Selama proses mengayunkan kaki saat berjalan, ilium akan berotasi posterior, lalu
berubah menjadi rotasi anterior setelah berespon terhadap beban dan menerima posisi maksimal
pada langkah terjauh. Sakrum akan berotasi ke depan yaitu dalam aksis diagonal selama respon
terhadap beban, mencapai posisi maksimal pada setengah langkah, lalu akan kembali ke posisi
semula saat langkah terjauh. Toraks akan berotasi 180 o relatif terhadap pelvis saat fase
berjalan sedangkan lumbar berotasi terhadapnya. Pergerakan intrapelvis juga terjadi untuk
membantu mengurangi stress aksial, torsional, dan shear stress. Selama berjalan, terdapat momen
inersia dari tubuh bagian atas, dan deselerasi pada innominate menyebarkan beban yang diredam
oleh SIJ. Konterrotasi tubuh bagian atas berperan dalam rotasi sakrum ke arah posterior, sehingga
mengurangi deselerasi SIJ.

2.4. Etiologi Disfungsi Sendi Sakroiliaka (Disfungsi SIJ)

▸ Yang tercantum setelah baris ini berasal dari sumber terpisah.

theorem rxpackDrop_does {fs₀ s₀ r id s} (h₀ : Does fs₀ s₀ s) (hf₀ : Fld.within [.regs, .pairs, .funcs, .flights, .radio,
      .fault, .out] fs₀ = true) :
    Does fs₀ s₀ (rxpackDrop r id s) := by
  refine h₀.trans ?_ hf₀
  clear h₀ hf₀
  unfold rxpackDrop
  try dsimp only
  all_goals repeat'
    first
    | with_reducible exact Does.refl _ _
    | decide
    | with_reducible apply agePack_does
    | with_reducible apply refuse_does
    | with_reducible apply finish_does
    | split

theorem execLoadCallsheet_does {fs₀ s₀ r image s t₀} (h₀ : Does fs₀ s₀ s) (e₀ : execLoadCallsheet r image s = .next t₀)
    (hf₀ : Fld.within [.regs, .pairs, .funcs, .flights, .mem, .tiles, .reels, .loaded, .nextLoad, .radio, .fault, .free,
      .out] fs₀ = true) : Does fs₀ s₀ t₀ := by
  refine h₀.trans ?_ hf₀
  clear h₀ hf₀
  unfold execLoadCallsheet at e₀
  (try dsimp only at e₀)
  first
  | cases e₀
  | ((repeat' split at e₀) <;> cases e₀)
  all_goals repeat'
    first
    | with_reducible exact Does.refl _ _
    | decide
    | with_reducible apply sheetGo_does
    | with_reducible apply withInput_does
    | with_reducible apply runDesc_does
    | with_reducible assumption
    | (intro a b h)
    | split

theorem execLoadModel_does {fs₀ s₀ r image s t₀} (h₀ : Does fs₀ s₀ s) (e₀ : execLoadModel r image s = .next t₀)
    (hf₀ : Fld.within [.regs, .pairs, .funcs, .flights, .mem, .tiles, .reels, .loaded, .nextLoad, .fault, .free,
      .out] fs₀ = true) : Does fs₀ s₀ t₀ := by
  refine h₀.trans ?_ hf₀
  clear h₀ hf₀
  unfold execLoadModel at e₀
  (try dsimp only at e₀)
  first
  | cases e₀
  | ((repeat' split at e₀) <;> cases e₀)
  all_goals repeat'
    first
    | with_reducible exact Does.refl _ _
    | decide
    | with_reducible apply modelGo_does
    | with_reducible apply withInput_does
    | with_reducible apply runDesc_does
    | with_reducible assumption
    | (intro a b h)
    | split

theorem execUnload_does {fs₀ s₀ r s t₀} (h₀ : Does fs₀ s₀ s) (e₀ : execUnload r s = .next t₀)
    (hf₀ : Fld.within [.regs, .pairs, .funcs, .flights, .reels, .loaded, .fault, .out] fs₀ = true) : Does fs₀ s₀ t₀ := by
  refine h₀.trans ?_ hf₀
  clear h₀ hf₀
  unfold execUnload at e₀
  (try dsimp only at e₀)
  first
  | cases e₀
  | ((repeat' split at e₀) <;> cases e₀)
  all_goals repeat'
    first
    | with_reducible exact Does.refl _ _
    | decide
    | with_reducible apply unloadGo_does
    | with_reducible apply runDesc_does
    | with_reducible assumption
    | (intro a b h)
    | split

theorem execSheetSwitch_does {fs₀ s₀ s t₀} (h₀ : Does fs₀ s₀ s) (e₀ : execSheetSwitch s = .next t₀)
    (hf₀ : Fld.within [.clk, .time, .tiles, .loaded, .radio] fs₀ = true) : Does fs₀ s₀ t₀ := by
  refine h₀.trans ?_ hf₀
  clear h₀ hf₀
  unfold execSheetSwitch at e₀
  (try dsimp only at e₀)
  first
  | cases e₀
  | ((repeat' split at e₀) <;> cases e₀)
  all_goals repeat'
    first
    | with_reducible exact Does.refl _ _
    | decide
    | with_reducible apply activate_does
    | with_reducible apply runToTime_does
    | split

theorem execSheetRelease_does {fs₀ s₀ sheet s t₀} (h₀ : Does fs₀ s₀ s) (e₀ : execSheetRelease sheet s = .next t₀)
    (hf₀ : Fld.within [.clk, .time, .reels, .loaded, .chains] fs₀ = true) : Does fs₀ s₀ t₀ := by
  refine h₀.trans ?_ hf₀
  clear h₀ hf₀
  unfold execSheetRelease at e₀
  (try dsimp only at e₀)
  first
  | cases e₀
  | ((repeat' split at e₀) <;> cases e₀)
  all_goals repeat'
    first
    | with_reducible exact Does.refl _ _
    | decide
    | with_reducible apply dropChains_does
    | with_reducible apply freeLoad_does
    | with_reducible apply runToTime_does
    | split

theorem execLoadRxpack_does {fs₀ s₀ r pack s t₀} (h₀ : Does fs₀ s₀ s) (e₀ : execLoadRxpack r pack s = .next t₀)
    (hf₀ : Fld.within [.regs, .pairs, .funcs, .flights, .mem, .nextLoad, .radio, .fault, .free,
      .out] fs₀ = true) : Does fs₀ s₀ t₀ := by
  refine h₀.trans ?_ hf₀
  clear h₀ hf₀
  unfold execLoadRxpack at e₀
  (try dsimp only at e₀)
  first
  | cases e₀
  | ((repeat' split at e₀) <;> cases e₀)
  all_goals repeat'
    first
    | with_reducible exact Does.refl _ _
    | decide
    | with_reducible apply rxpackDrop_does
    | with_reducible apply rxpackGo_does
    | with_reducible apply withInput_does
    | with_reducible apply runDesc_does
    | with_reducible apply refuse_does
    | with_reducible assumption
    | (intro a b h)
    | split

/-! ### CoreOps -/

theorem coreTrapAt_does {fs₀ s₀ n t code pc s} (h₀ : Does fs₀ s₀ s) (hf₀ : Fld.within [.regs, .pairs, .funcs, .flights, .mem,
      .tiles, .reels, .loaded, .chains, .items, .windows, .jobs, .radio, .flow, .splice, .fault, .free, .out] fs₀ = true) :
    Does fs₀ s₀ (coreTrapAt n t code pc s) := by
  refine h₀.trans ?_ hf₀
  clear h₀ hf₀
  unfold coreTrapAt
  try dsimp only
  all_goals repeat'
    first
    | with_reducible exact Does.refl _ _
    | decide
    | with_reducible apply endOwner_does
    | with_reducible apply setThread_does
    | with_reducible apply report_does
    | with_reducible apply wrf_does
    | with_reducible apply wr_does
    | split

theorem coreTrap_does {fs₀ s₀ n t code s} (h₀ : Does fs₀ s₀ s) (hf₀ : Fld.within [.regs, .pairs, .funcs, .flights, .mem,
      .tiles, .reels, .loaded, .chains, .items, .windows, .jobs, .radio, .flow, .splice, .fault, .free, .out] fs₀ = true) :
    Does fs₀ s₀ (coreTrap n t code s) := by
  refine h₀.trans ?_ hf₀
  clear h₀ hf₀
  unfold coreTrap
  try dsimp only
  all_goals repeat'
    first
    | with_reducible exact Does.refl _ _
    | decide
    | with_reducible apply coreTrapAt_does
    | split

Ada banyak istilah yang digunakan untuk masalah sendi sakroiliaka, termasuk
disfungsi sendi sakroiliaka, sindrom SIJ, ketegangan SIJ, dan peradangan SIJ.
Masing-masing istilah mengacu pada suatu kondisi yang mana menyebabkan nyeri pada SIJ.
Disfungsi SIJ biasanya disebabkan oleh multi faktor.
Seperti sendi lain dalam badan, SIJ memiliki lapisan tulang rawan yang menutupi tulang.
Tulang rawan memungkinkan untuk terjadinya beberapa gerakan dan bertindak sebagai
peredam syok antara tulang. Ketika tulang rawan ini rusak atau menipis, tulang mulai
bergesekan satu sama lain, dan menyebabkan terjadinya arthritis degenerative
(osteoarthritis). Ini adalah penyebab paling umum dari disfungsi SIJ . Artritis degeneratif terjadi
umumnya pada SIJ, seperti yang terjadi pada sendi-sendi lain di dalam tubuh.

Penyebab umum lainnya dari disfungsi SIJ adalah kehamilan. Selama kehamilan, hormon
dilepaskan dalam tubuh wanita yang memungkinkan ligamen untuk meregang. Ini
mempersiapkan tubuh untuk melahirkan. Relaksasi dari ligamen yang menjaga SIJ
memungkinkan untuk terjadinya peningkatan gerakan dalam sendi dan boleh memicu kepada
meningkatnya tekanan dan penipisan tulang rawan yang abnormal. Peningkatan berat badan
dan cara berjalan sewaktu sedang hamil juga menyumbang kepada tambahan beban kepada SIJ.

Setiap kondisi yang menganggu cara berjalan yang normal akan menyebabkan
terjadinya peningkatan beban pada SIJ. Ini dapat mencakup perbedaan panjang kaki (satu kaki
lebih panjang dari yang lain), atau nyeri di pinggul, lutut, pergelangan kaki, atau kaki. Pasien
dengan sakit di ekstremitas bawah sering berkembang menjadi masalah pada punggung bawah
(lumbar spine) atau SIJ. Dalam kebanyakan kasus jika masalah yang mendasari penyakit ini
diobati, secara langsung disfungsi SIJ dan nyeri punggung bawah akan membaik.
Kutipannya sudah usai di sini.